Бордель и бойня, похоже, обеспечивают этого итальянского джентльмена всеми сравнениями. Когда снаряды бьют по пустыне, вздымается «колоссальная нагота женщины; ее разорвавшиеся и лопнувшие груди, полные смолы… Огромное импровизированное тело из песка выставляет напоказ под открытым небом свой более человеческий профиль. Его толстые и черные губы текут, как лакрица, дымом, и ее пространный живот выделывает торжественный танец…»
Когда мы поймем, что люди, несущие подобную околесицу, не только разгуливают без присмотра, но и диктуют политику Италии, мы осознаем грозящую Европе опасность.
Говоря об антивоенной партии, синьор Маринетти провозглашает:
«Еще недавно мы, ударами кулаков, на улицах и на митингах, сшибали наших наиболее яростных противников, изрыгая им в лицо следующие неуклонные принципы:
…
3. Необходимо, чтобы назойливое воспоминание о римском величии было бы, наконец, стерто во сто крат большим величием итальянским.
Мы призываем итальянское правительство довести до грандиозных размеров все национальные честолюбия, презирая нелепые обвинения в пиратстве, и провозгласить рождение Панитализма»…
Комментарии
Текст книги печатается по новой орфографии с единственного русского издания, выпущенного «Универсальной библиотекой» в Москве в 1915 г.
«Битва у Триполи» Ф. Т. Маринетти (1911), брутальный и динамичный памятник раннего итальянского футуризма, относится к числу книг, неизбежно напоминающих о вековечном вопросе «гения и злодейства». Книга эта в полной мере отразила и литературное мастерство Маринетти, и те воинственные националистические и милитаристские взгляды, что вскоре привели его в лагерь Муссолини и зарождающегося итальянского фашизма. «Он был Иоанном Предтечей фашизма» — кратко и точно сформулировал В. Шершеневич, который внимательно следил за эволюцией своего бывшего вдохновителя.
«Если вы перечтете книги Маринетти сейчас, особенно «Манифесты» и «Битву у Триполи», то вас поразит злободневность мыслей» — продолжает поэт в мемуарах, написанных в тридцатые годы (Шершеневич Вадим. «Великолепный очевидец. Поэтические воспоминания 1910–1925 гг.». Мой век, мои друзья и подруги. Воспоминания Мариенгофа, Шершеневича, Грузинова. М., 1990. С. 500). «Идея «великой» Италии, идея освобождения страны от иностранной зависимости, лозунг «Родина нам дороже свободы», идея национального величия, идея «войны как гигиены человечества» — разве не это нам сегодня передают фашистские радио? Разве не об этом пишут фашистские газеты?»

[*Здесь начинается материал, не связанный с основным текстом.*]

-- ==== Sys2Proof/Machine/TileWrite.lean ====
section
/-! DEFINITION. Control writes inside a tile's window (R12, R50, R80, R141, R143, R170 to R176, R482). A write reaches each
4-byte word as a value and the mask of the bits it covers. -/

namespace Sys2Proof.Machine

open Sys2Proof

/-- A 4-byte part of a control write: the value and the bits it covers. -/
structure Part where
  v : W32
  m : W32
  deriving DecidableEq, Repr

/-- Whether the write clears a W1C bit. -/
def Part.clears (p : Part) (i : Nat) : Bool := p.v.getLsbD i && p.m.getLsbD i

/-- A W1C flag after the write. -/
def Part.w1c (p : Part) (i : Nat) (b : Bool) : Bool := b && !p.clears i

/-- An RW field of `w` bits from bit `i` after the write. -/
def Part.rw (p : Part) (i w : Nat) (old : BitVec w) : BitVec w :=
  let m : BitVec w := (p.m >>> i).setWidth w
  (old &&& ~~~m) ||| ((p.v >>> i).setWidth w &&& m)

/-- A one-bit RW field after the write. -/
def Part.rwBit (p : Part) (i : Nat) (old : Bool) : Bool := if p.m.getLsbD i then p.v.getLsbD i else old

/-- The flags of R50 after a write. -/
def ArithFlags.write (f : ArithFlags) (p : Part) : ArithFlags :=
  { invalid := p.w1c 0 f.invalid, overflow := p.w1c 1 f.overflow, underflow := p.w1c 2 f.underflow,
    saturated := p.w1c 3 f.saturated, scaleNan := p.w1c 4 f.scaleNan, alignInexact := p.w1c 5 f.alignInexact }

/-- Flags cleared: those of earlier row cycles only while a row cycle is open, since what it has set stays set (R13). -/
def Tile.clearFlags (t : Tile) (f : TileFlags → TileFlags) : Tile :=
  if t.inCycle then { t with old := f t.old } else t.withFlags (f t.shown)

/-- A write to one 4-byte word of a tile's window; what no register covers discards it. -/
def Tile.ctlWrite (t : Tile) (o : Nat) (p : Part) : Tile :=
  if o = 0x000 then
    t.clearFlags fun x => { x with ctrlPoison := p.w1c 23 x.ctrlPoison, imemParity := p.w1c 22 x.imemParity }
  else if o = 0x800 then t.clearFlags fun x => { x with arith := x.arith.write p }
  else if o = 0x904 then
    t.clearFlags fun x => { x with spadPoisonIn := p.w1c 1 x.spadPoisonIn, spadParity := p.w1c 0 x.spadParity }
  else if o = 0x910 then
    t.clearFlags fun x =>
      { x with engBadDesc := p.w1c 8 x.engBadDesc, engQovf := p.w1c 7 x.engQovf, engNoRoute := p.w1c 6 x.engNoRoute,
               engCtrlDiscard := p.w1c 5 x.engCtrlDiscard, engForeign := p.w1c 4 x.engForeign,
               engLengthClamp := p.w1c 3 x.engLengthClamp, engMisalign := p.w1c 2 x.engMisalign,
               engStray := p.w1c 1 x.engStray }
  else if o = 0xA00 then
    t.clearFlags fun x =>
      { x with syncNoRoute := p.w1c 6 x.syncNoRoute, syncReaderGone := p.w1c 5 x.syncReaderGone,
               syncSemUnf := p.w1c 4 x.syncSemUnf, syncSemOvf := p.w1c 3 x.syncSemOvf,
               syncWdogToll := p.w1c 2 x.syncWdogToll, syncWdogSy := p.w1c 1 x.syncWdogSy }
  else if o = 0xA08 then { t with wdogLimit := p.rw 0 6 t.wdogLimit }
  else if 0x2000 ≤ o ∧ o < 0x2100 then
    let i := (o - 0x2000) / 4
    if p.clears 16 || p.clears 17 then
      { t with sems := t.sems.upd i {} fun m => { m with ovf := p.w1c 16 m.ovf, unf := p.w1c 17 m.unf } }
    else t
  else if 0x2400 ≤ o ∧ o < 0x2800 ∧ o % 64 = 0x0C then
    if p.clears 2 then { t with ch := t.ch.upd ((o - 0x2400) / 64) {} fun c => { c with seqGap := false } } else t
  else if 0x2800 ≤ o ∧ o < 0x2C00 ∧ o % 64 = 0x08 then
    if p.clears 12 then { t with oc := t.oc.upd ((o - 0x2800) / 64) {} fun c => { c with readerGone := false } } else t
  else t

/-- The parts of a write of bytes at an offset: the 4-byte words it covers, with value and mask. -/
def writeParts (off : Nat) (data : List Byte) : List (Nat × Part) :=
  if data = [] then [] else
    let first := off / 4
    (List.range ((off % 4 + data.length + 3) / 4)).map fun k =>
      let at_ (j : Nat) : Option Byte := if 4 * (first + k) + j < off then none else data[4 * (first + k) + j - off]?
      (4 * (first + k),
       { v := BitVec.ofNat 32 (leNat ((List.range 4).map fun j => (at_ j).getD 0)),
         m := BitVec.ofNat 32 (leNat ((List.range 4).map fun j => if (at_ j).isSome then 0xFF else 0)) })

/-- A write of bytes inside the window of a physical tile, `off` from its start; an absent tile discards it (R487). -/
def State.tileCtlWrite (s : State) (n off : Nat) (data : List Byte) : State :=
  if s.fuses.present.getD n 0 = 0 then s
  else s.modTile n fun t => (writeParts off data).foldl (fun t x => t.ctlWrite x.1 x.2) t

end Sys2Proof.Machine
end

Вместе с тем, нельзя не отметить этические и эстетические расхождения Маринетти с фашизмом и прежде всего его осуждение ползшего из Германии, как коричневая зараза, нацистского расизма. Но пока что, воспевая в окопах Триполитании откровенно захватническую колониальную войну, Маринетти создавал не политический манифест, а литературное произведение. «Битва у Триполи» стала первым и еще робким опытом применения ряда принципов футуристического письма, сформулированных Маринетти чуть позднее в «Техническом манифесте футуристической литературы» (1912) — тех самых принципов, которые были превращены Шершеневичем в теоретическую базу русского имажинизма (см. подробнее в комментариях). Книга была также переходным этапом на пути к более радикальным экспериментам по «уничтожению синтаксиса» и «освобождению от психологии», испробованным Маринетти в «Zang Tumb Tumb» (1914). В «Битве у Триполи», отмечает Д. Шнапп, «слова на свободе» выступали как литературный аналог нового, механизированного и прозрачного поля боя и основанной на монтаже эстетики репортажа, пришедшей из примитивного документального кино» (Schnapp Jeffrey Т. «Propeller Talk». Modernism/modernity. September 1994. Vol. 1. № 3. C. 169).